I have had countless ideas for writing pieces, but the thought of actually putting these onto paper, or the screen to be exact, has just been beyond my capabilities, or my motivation, or something. I am finding it difficult to name what it is to be honest.
And so, I have been sat here day after day, wallowing in self pity, wanting to write but never actually quite making it to a complete piece that I would actually be happy to post.
I’ve become worried that I am ruining everything. I am not writing therefore my chances of actually being a writer are dwindling.
The thought hadn’t even occurred to me that I needed to check in with my own mental health.
But dear reader, today I have realised that all of this worrying isn’t helping. In fact it is probably keeping me stuck. I dread to think of all of the energy I have been using up worrying about writing, beating myself up because I am not doing enough. Which only leads to self loathing, and, oh my, here we ago around this vortex of despair.

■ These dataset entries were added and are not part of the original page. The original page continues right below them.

theorem ExactMerging.merge (hsum : ftSum ft ≤ 2 ^ 24) (h : ExactMerging ft arena q) (hpair : LeastPair tie q a b rest) :
    ExactMerging ft (arena ++ [mergeNode a b]) (rest ++ [mergedEntry arena a b]) := by
  have hadd := h.add_exact hsum hpair
  refine ⟨h.toMerging.merge (nsym_le ft) hpair, ?_, fun f l r hnode e he => ?_⟩
  · have hq := hpair.sum_weights
    rw [h.total] at hq
    simp only [weights, mergedEntry, List.map_append, List.sum_append, List.map_cons, List.map_nil, List.sum_singleton,
      hadd] at hq ⊢
    omega
  · have hle := hpair.freq_le
    rcases List.mem_append.mp hnode with hnode | hnode <;> rcases List.mem_append.mp he with he | he
    · exact h.doubled f l r hnode e (hpair.rest_mem he)
    · have hold := h.doubled f l r hnode a hpair.first_mem
      obtain rfl := List.mem_singleton.mp he
      rw [mergedEntry, hadd]
      omega
    · have hrest := hpair.freq_le_rest he
      obtain ⟨rfl, -, -⟩ := TreeNode.internal.inj (List.mem_singleton.mp hnode)
      omega
    · obtain rfl := List.mem_singleton.mp he
      obtain ⟨rfl, -, -⟩ := TreeNode.internal.inj (List.mem_singleton.mp hnode)
      rw [mergedEntry, hadd]
      omega

end

theorem buildArena_exactMerging (tie : Tie) {ft : Vector Word 256} (hsum : ftSum ft ≤ 2 ^ 24) (h : nsym ft ≠ 0) :
    ExactMerging ft (buildArena tie ft).1 (buildArena tie ft).2 ∧
      MadeByMerges tie (ExactMerging ft) (nsym ft) (buildArena tie ft).1 :=
  buildArena_induction (fun _ _ _ _ _ hm hpair => hm.merge hsum hpair) (.start ft h)

/-! ### the frequencies of BUILD's slots (R103, R105) -/

theorem slotFreq_of_slot {s : State} {k : Nat} {node : TreeNode} (h : slot s k = some node) : slotFreq s k = nodeFreq node := by
  simp [slotFreq, h]

section
variable {s t : State} (hsum : ftSum s.ft ≤ 2 ^ 24) (h : nsym s.ft ≠ 0) (hexec : execBuild s = .next t)
include hsum h hexec

/-- An internal node weighs what its children weigh, and no internal node made before it weighs more than twice either of
them. -/
theorem build_internal_freq {k : Nat} {f : Word} {l r : BitVec 9} (hs : slot t k = some (.internal f l r)) :
    f.toNat = (slotFreq t l.toNat).toNat + (slotFreq t r.toNat).toNat ∧
    ∀ j, nsym s.ft ≤ j → j < k →
      (slotFreq t j).toNat ≤ 2 * (slotFreq t l.toNat).toNat ∧ (slotFreq t j).toNat ≤ 2 * (slotFreq t r.toNat).toNat := by
  have htree := treeShape_build h hexec
  obtain ⟨hk, hlt, -⟩ := htree.edge_range (b := false) ⟨f, l, r, hs, rfl⟩
  obtain ⟨before, q, a, b, rest, hm, hmade⟩ :=
    exists_madeAt (buildArena_exactMerging s.params.tie hsum h).2 h hexec hk (slot_some hs).1
  obtain ⟨rfl, hl, hr⟩ := hmade.fields hm.toMerging hs
  have hqa := congrArg QueueEntry.freq (hmade.entryOf_eq hm.toMerging hmade.pair.first_mem)
  have hqb := congrArg QueueEntry.freq (hmade.entryOf_eq hm.toMerging hmade.pair.second_mem)
  simp only [entryOf, ← hl, ← hr] at hqa hqb
  rw [hqa, hqb]
  refine ⟨hm.add_exact hsum hmade.pair, fun j hj hjk => ?_⟩
  obtain ⟨g, l', r', hs', -⟩ := htree.internal j hj (by omega)
  have hmem : .internal g l' r' ∈ before := List.mem_of_getElem? ((hmade.slots j hjk).symm.trans hs')
  rw [slotFreq_of_slot hs']
  exact ⟨hm.doubled _ _ _ hmem a hmade.pair.first_mem, hm.doubled _ _ _ hmem b hmade.pair.second_mem⟩

theorem build_root_freq : (slotFreq t t.root.toNat).toNat = ftSum s.ft := by
  obtain ⟨e, hq, he⟩ := buildArena_queue s.params.tie s.ft h
  have hm := (buildArena_exactMerging s.params.tie hsum h).1
  have htotal := hm.total
  have hfreq := hm.freqs e (by simp [hq])
  rw [hq] at htotal
  obtain ⟨node, hnode, hfreq⟩ := Option.map_eq_some_iff.mp hfreq
  rw [(build_nnode_root h hexec).2, ← he, slotFreq_of_slot ((slot_build h hexec _).trans hnode), hfreq, ← htotal]
  simp [weights]

/-- The frequencies of the internal nodes never fall (R103). -/
theorem build_freq_mono {j k : Nat} (hj : nsym s.ft ≤ j) (hjk : j ≤ k) (hk : k < t.nnode.toNat) :
    (slotFreq t j).toNat ≤ (slotFreq t k).toNat := by
  rcases Nat.eq_or_lt_of_le hjk with rfl | hlt
  · exact Nat.le_refl _
  · have htree := treeShape_build h hexec
    obtain ⟨f, l, r, hs, -⟩ := htree.internal k (by omega) (htree.nnode ▸ hk)
    obtain ⟨hadd, hdoubled⟩ := build_internal_freq hsum h hexec hs
    have := hdoubled j hj hlt
    rw [slotFreq_of_slot hs, nodeFreq]
    omega

end

/-- Settles O23: no sum wraps, the last entry of the queue weighs what the table counts, and two entries together weigh at least
what each node made before them does. -/
theorem buildAddsFrequenciesExactly : Obligations.BuildAddsFrequenciesExactly := by
  intro s t hsum hpresent hexec
  have hn := (nsym_ne_zero_iff s.ft).mpr hpresent
  exact ⟨fun k f l r hs => (build_internal_freq hsum hn hexec hs).1, build_root_freq hsum hn hexec,
    fun j k => build_freq_mono hsum hn hexec⟩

Don’t worry, I will be okay
I’ve battled such moments in my life before, and I have come through each one of them, so I know this won’t be any different. Though, I have to admit, it really sucks being in the moment.
But I know it will pass. And I know I will write again. And when I smile it will be genuine.
And I know that while I am not feeling okay right now, that’s okay. And actually, bloody well understandable considering I have left a lot out of my outline of what has happened in the past year or two.
So, what’s your point?
Yeah, sorry, I did warn you about the rambling.
My point is, we are all going through a rough time right now. For some of us, we are really feeling the pain of having the world turned upside down. Others may be going through what I have until recently, and just tried to get on with things, not realising that they are feeling crumby and probably need to stop and breathe.
When I started writing years ago, I set out to write about mental health. The good the bad and the things people never talk about.
And that’s what I decided to do today. I wanted to share with you lovelies that I have not been feeling great. I wanted to share that it has affected my writing, and I hate that.
Because I highly doubt that I am the only one experiencing such feelings and worries.
I will try my hardest to feel more like me again. I will try my hardest to write again, and get back on my feet. But if it takes a while, or if I slip, I am making a promise to myself that I won’t be angry at myself for it. I am only human.
I wanted to share that things have been feeling really shit. Not just for me, but for many of us. And that’s okay. Because you are allowed to feel like that. And it really is temporary, I promise you.
Your writing will recover. There are always people who want to read what you have to say. There will always be dedicated readers, and a new audience just around the corner.
So, this is a reminder to you. Breathe. This will pass. You will be okay. Be kind to yourself. And know, you are never alone.